What is expected |
Reproduce the records below exactly as given.

================

-- ==== Sys2Proof/Tests/Slice0.lean ====
section
/-! SUPPORT. Tests: ill-formed commands are refused, values worked out by hand from the spec, and for each statement a
state that meets its hypotheses. -/

namespace Sys2Proof.Tests

open Sys2Proof Sys2Proof.Machine Sys2Proof.Laws

-- one theorem after another: as many tasks at once as there are theorems exhaust the threads
set_option Elab.async false

/-! ### States for the tests -/

/-- The block in SERVICE, a quarter of a second after reset, all links up. -/
def up : State :=
  { State.reset with
    clk := { gtc := 1000000000, run := true }
    top := { mode := .service, prev := .ready, coldStart := false }
    link := [(0, true), (1, true), (2, true), (3, true)] }

def t0 : ThreadId := { race := 0, cluster := 0, engine := 0, thread := 0 }

/-- A frame of 64 bytes. -/
def frame64 : List Byte := exactly 64 [0x02, 0x01, 0x02, 0x03, 0x04, 0x05, 0x0A, 0x0B, 0x0C, 0x0D, 0x0E, 0x0F, 0x08, 0x00]

/-- A packet that has arrived at port 3 whole. -/
def pk : Packet :=
  { port := 3, frame := frame64, arrived := 64, ended := true, rob := true, cells := [5], owner := 3, stamp := 999999000 }

/-- The state of a thread that runs packet 1, at the start of its code. -/
def c0 : Ctx := { task := 9, pkt := 1, prio := 4, g := [(1, 0x10), (2, 0xFFFFFFFFFFFFFFFF), (3, 7)] }

/-- An image of four words of code at the start of race 0's bank, `w` the first (R83). -/
def image (w : Word32) : Mem :=
  setBytes (setBytes [] 0 (exactly 6 [] ++ [0, 0, 4, 0, 0, 0])) 320 (leBytes 4 w.toNat)

/-- Thread 0 ready at the word `w` with the state `c`. -/
def at_ (w : Word32) (c : Ctx) : State :=
  { up with
    threads := [(0, { ctx := some c })]
    clusters := [(0, { ready := [(4, [0])] })]
    pkts := [(1, pk)]
    races := [(0, { rob := [{ port := 3, pkt := 1, at_ := 0 }] })]
    mems := { up.mems with prog := image w } }

/-- `at_` meets the hypotheses of the statements about engine instructions. -/
theorem at_quiet (w : Word32) (c : Ctx) : NoHalt t0 (at_ w c) ∧ NoWatch t0 (at_ w c) := by
  refine ⟨⟨rfl, rfl⟩, fun i write space off len hi => ?_⟩
  have h : ∀ i, i < 4 → bitOf (up.regN (aDbgWp 0 i)) 31 = false := by decide +kernel
  have h1 : bitOf ((at_ w c).regN (aDbgWp t0.race.val i)) 31 = false := h i hi
  simp [State.wpMatch, h1]

/-- `at_` with version 0 of domain 0 current, its class 0 the image of race 0 (R190, R198), and port 3, a 100 Gbit/s port
of domain 0, with its link up. -/
def atV (w : Word32) (c : Ctx) : State :=
  { (((at_ w c).setRegN (aClsVd 0 0 + 4) 16).setRegN (aClsCent 0) 0x40000000).setPortS 3 { link := true } with
    cls := { vers := [(0, { state := 2, count := 1 })] }
    committed := [(aClsPortDom 3, 0x10), (aPortCfg 3, 0x86002800)] }

/-- Queue 0 of the classes of port 3, and a copy of packet 1 for it. -/
def q3 : Nat := 0x40000 + 24
def d0 : Desc := { pkt := 1, cell := 5, queue := q3, frame := frame64, port := 3, ingress := some 3 }

/-- `atV` with queue `q3` enabled and holding `x`, and head cell 5 with one reference. -/
def atQ (x : Queue) : State :=
  { ((atV 0 c0).setTabW tQueue q3 0 0x80002800).setQueue q3 x with
    hop := { cells := [(5, { ref := 1, head := true, owner := 3 })] } }

/-- The same at GTC `g`. -/
def atGtc (g : Nat) (s : State) : State := { s with clk := { s.clk with gtc := g } }

/-- A command of partition 0 on ring 0 with the operands `l`: (offset, value). -/
def cmd (l : List (Nat × Nat)) : HostCmd :=
  { part := 0, ring := 0, tag := 7, flags := 1, rsv := 0, ops := BitVec.ofNat 256 ((l.map fun e => e.2 * 2 ^ (8 * e.1)).sum) }

/-- `s` with command ring 0 of partition 0 enabled and one descriptor on it. -/
def ringed (s : State) : State :=
  ((s.setRegN (aHstCmdq 0 0 + 16) 0x80000004).setRegN (aHstCmdq 0 0 + 20) 1).setRegN (aHstCmdq 0 0 + 24) 0

def up0 : State := ringed (atV 0 c0)

/-- `up0` with a version in slot 1 of domain 0 that passes its checks: node 0 valid and ending, one class of KIND 0. -/
def upV : State := (up0.setRegN (aClsVd 0 1 + 4) 0x00010001).setRegN (aPrsNode 0 + 60) 0xC0000000

/-! ### Ill-formed commands are refused (R52, R53) -/

/-- One ill-formed term for each check of `Instr.reserved`, at the first value the check names; none is well-formed. -/
theorem test_wf_refuses : ∀ i ∈ ([.aluReg t0 1 2 3 false 0x16, .aluImm t0 1 2 true 0x1F 0, .br t0 0xD 0, .csumAdj t0 1 2 3 2,
    .tstamp t0 1 3 0, .tstamp t0 1 6 0, .tstamp t0 1 4 0, .flowGet t0 1 15 0, .flowCas t0 1 15 2 3 0 false, .flowIns t0 1 15 true,
    .flowDel t0 1 15 2, .lkpLpm t0 1 15 2 false 0, .hashCrc32c t0 1 15 0 0 0, .csumSum t0 1 15 0 0 0, .hashCrc32 t0 1 15 0 0 0,
    .hashH0 t0 1 15 0 0 0, .meter t0 1 15 2 3 false false, .flowAdd t0 1 2 3 4 0 3, .flowAdd t0 1 2 3 4 1 1,
    .flowAdd t0 1 15 3 4 0 0, .lkpEm t0 1 15 2 0 0 false, .lkpEm t0 1 2 3 4 0 false, .wait t0 3 0, .wait t0 0 16, .wait t0 1 0,
    .wait t0 1 257, .wait t0 2 15, .delay t0 0 true 1 1, .delay t0 0 false 1 1, .emit t0 false false 1,
    .drop t0 0xE0] : List Instr), i.reserved = true ∧ i.wf = false := by decide +kernel

/-- Terms that name a unit or a place there is none of, at the first value outside. -/
theorem test_wf_places : ∀ i ∈ ([.spillWrite 266240, .samplerVisit 266240, .restampDone 17, .meterRefresh 1048576,
    .tcamScan 0 16384 true, .registerWrite .eosta 0x10000000 0, .registerWrite .eosta 2 0, .lowWordReadLatch .eosta 1,
    .stagedCommitGo .eosta 0x10000000, .stagedCommitDiscard .eosta 3, .ageingMeasure [(107, 0, 0, 0)] [],
    .ageingMeasure [] [(3264, 0)]] : List Instr), i.reserved = false ∧ i.wf = false := by decide +kernel

/-- The last values inside. -/
theorem test_wf_accepts : ∀ i ∈ ([.aluReg t0 1 2 3 false 0x15, .br t0 0xC 0, .csumAdj t0 1 2 3 1, .tstamp t0 0 5 0, .flowGet t0 1 14 0,
    .flowAdd t0 0 15 3 4 0 2, .lkpEm t0 1 2 3 4 7 true, .wait t0 0 15, .wait t0 1 256, .wait t0 2 14, .delay t0 3 false 0 1,
    .drop t0 0xDF, .spillWrite 266239, .tcamScan 15 16383 true, .registerWrite .eosta 0x0FFFFFFC 0] : List Instr), i.wf = true := by
  decide +kernel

================

Result |
-- ==== Sys2Proof/Tests/Slice0.lean ====
section
/-! SUPPORT. Tests: ill-formed commands are refused, values worked out by hand from the spec, and for each statement a
state that meets its hypotheses. -/

namespace Sys2Proof.Tests

open Sys2Proof Sys2Proof.Machine Sys2Proof.Laws

-- one theorem after another: as many tasks at once as there are theorems exhaust the threads
set_option Elab.async false

/-! ### States for the tests -/

/-- The block in SERVICE, a quarter of a second after reset, all links up. -/
def up : State :=
  { State.reset with
    clk := { gtc := 1000000000, run := true }
    top := { mode := .service, prev := .ready, coldStart := false }
    link := [(0, true), (1, true), (2, true), (3, true)] }

def t0 : ThreadId := { race := 0, cluster := 0, engine := 0, thread := 0 }

/-- A frame of 64 bytes. -/
def frame64 : List Byte := exactly 64 [0x02, 0x01, 0x02, 0x03, 0x04, 0x05, 0x0A, 0x0B, 0x0C, 0x0D, 0x0E, 0x0F, 0x08, 0x00]

/-- A packet that has arrived at port 3 whole. -/
def pk : Packet :=
  { port := 3, frame := frame64, arrived := 64, ended := true, rob := true, cells := [5], owner := 3, stamp := 999999000 }

/-- The state of a thread that runs packet 1, at the start of its code. -/
def c0 : Ctx := { task := 9, pkt := 1, prio := 4, g := [(1, 0x10), (2, 0xFFFFFFFFFFFFFFFF), (3, 7)] }

/-- An image of four words of code at the start of race 0's bank, `w` the first (R83). -/
def image (w : Word32) : Mem :=
  setBytes (setBytes [] 0 (exactly 6 [] ++ [0, 0, 4, 0, 0, 0])) 320 (leBytes 4 w.toNat)

/-- Thread 0 ready at the word `w` with the state `c`. -/
def at_ (w : Word32) (c : Ctx) : State :=
  { up with
    threads := [(0, { ctx := some c })]
    clusters := [(0, { ready := [(4, [0])] })]
    pkts := [(1, pk)]
    races := [(0, { rob := [{ port := 3, pkt := 1, at_ := 0 }] })]
    mems := { up.mems with prog := image w } }

/-- `at_` meets the hypotheses of the statements about engine instructions. -/
theorem at_quiet (w : Word32) (c : Ctx) : NoHalt t0 (at_ w c) ∧ NoWatch t0 (at_ w c) := by
  refine ⟨⟨rfl, rfl⟩, fun i write space off len hi => ?_⟩
  have h : ∀ i, i < 4 → bitOf (up.regN (aDbgWp 0 i)) 31 = false := by decide +kernel
  have h1 : bitOf ((at_ w c).regN (aDbgWp t0.race.val i)) 31 = false := h i hi
  simp [State.wpMatch, h1]

/-- `at_` with version 0 of domain 0 current, its class 0 the image of race 0 (R190, R198), and port 3, a 100 Gbit/s port
of domain 0, with its link up. -/
def atV (w : Word32) (c : Ctx) : State :=
  { (((at_ w c).setRegN (aClsVd 0 0 + 4) 16).setRegN (aClsCent 0) 0x40000000).setPortS 3 { link := true } with
    cls := { vers := [(0, { state := 2, count := 1 })] }
    committed := [(aClsPortDom 3, 0x10), (aPortCfg 3, 0x86002800)] }

/-- Queue 0 of the classes of port 3, and a copy of packet 1 for it. -/
def q3 : Nat := 0x40000 + 24
def d0 : Desc := { pkt := 1, cell := 5, queue := q3, frame := frame64, port := 3, ingress := some 3 }

/-- `atV` with queue `q3` enabled and holding `x`, and head cell 5 with one reference. -/
def atQ (x : Queue) : State :=
  { ((atV 0 c0).setTabW tQueue q3 0 0x80002800).setQueue q3 x with
    hop := { cells := [(5, { ref := 1, head := true, owner := 3 })] } }

/-- The same at GTC `g`. -/
def atGtc (g : Nat) (s : State) : State := { s with clk := { s.clk with gtc := g } }

/-- A command of partition 0 on ring 0 with the operands `l`: (offset, value). -/
def cmd (l : List (Nat × Nat)) : HostCmd :=
  { part := 0, ring := 0, tag := 7, flags := 1, rsv := 0, ops := BitVec.ofNat 256 ((l.map fun e => e.2 * 2 ^ (8 * e.1)).sum) }

/-- `s` with command ring 0 of partition 0 enabled and one descriptor on it. -/
def ringed (s : State) : State :=
  ((s.setRegN (aHstCmdq 0 0 + 16) 0x80000004).setRegN (aHstCmdq 0 0 + 20) 1).setRegN (aHstCmdq 0 0 + 24) 0

def up0 : State := ringed (atV 0 c0)

/-- `up0` with a version in slot 1 of domain 0 that passes its checks: node 0 valid and ending, one class of KIND 0. -/
def upV : State := (up0.setRegN (aClsVd 0 1 + 4) 0x00010001).setRegN (aPrsNode 0 + 60) 0xC0000000

/-! ### Ill-formed commands are refused (R52, R53) -/

/-- One ill-formed term for each check of `Instr.reserved`, at the first value the check names; none is well-formed. -/
theorem test_wf_refuses : ∀ i ∈ ([.aluReg t0 1 2 3 false 0x16, .aluImm t0 1 2 true 0x1F 0, .br t0 0xD 0, .csumAdj t0 1 2 3 2,
    .tstamp t0 1 3 0, .tstamp t0 1 6 0, .tstamp t0 1 4 0, .flowGet t0 1 15 0, .flowCas t0 1 15 2 3 0 false, .flowIns t0 1 15 true,
    .flowDel t0 1 15 2, .lkpLpm t0 1 15 2 false 0, .hashCrc32c t0 1 15 0 0 0, .csumSum t0 1 15 0 0 0, .hashCrc32 t0 1 15 0 0 0,
    .hashH0 t0 1 15 0 0 0, .meter t0 1 15 2 3 false false, .flowAdd t0 1 2 3 4 0 3, .flowAdd t0 1 2 3 4 1 1,
    .flowAdd t0 1 15 3 4 0 0, .lkpEm t0 1 15 2 0 0 false, .lkpEm t0 1 2 3 4 0 false, .wait t0 3 0, .wait t0 0 16, .wait t0 1 0,
    .wait t0 1 257, .wait t0 2 15, .delay t0 0 true 1 1, .delay t0 0 false 1 1, .emit t0 false false 1,
    .drop t0 0xE0] : List Instr), i.reserved = true ∧ i.wf = false := by decide +kernel

/-- Terms that name a unit or a place there is none of, at the first value outside. -/
theorem test_wf_places : ∀ i ∈ ([.spillWrite 266240, .samplerVisit 266240, .restampDone 17, .meterRefresh 1048576,
    .tcamScan 0 16384 true, .registerWrite .eosta 0x10000000 0, .registerWrite .eosta 2 0, .lowWordReadLatch .eosta 1,
    .stagedCommitGo .eosta 0x10000000, .stagedCommitDiscard .eosta 3, .ageingMeasure [(107, 0, 0, 0)] [],
    .ageingMeasure [] [(3264, 0)]] : List Instr), i.reserved = false ∧ i.wf = false := by decide +kernel

/-- The last values inside. -/
theorem test_wf_accepts : ∀ i ∈ ([.aluReg t0 1 2 3 false 0x15, .br t0 0xC 0, .csumAdj t0 1 2 3 1, .tstamp t0 0 5 0, .flowGet t0 1 14 0,
    .flowAdd t0 0 15 3 4 0 2, .lkpEm t0 1 2 3 4 7 true, .wait t0 0 15, .wait t0 1 256, .wait t0 2 14, .delay t0 3 false 0 1,
    .drop t0 0xDF, .spillWrite 266239, .tcamScan 15 16383 true, .registerWrite .eosta 0x0FFFFFFC 0] : List Instr), i.wf = true := by
  decide +kernel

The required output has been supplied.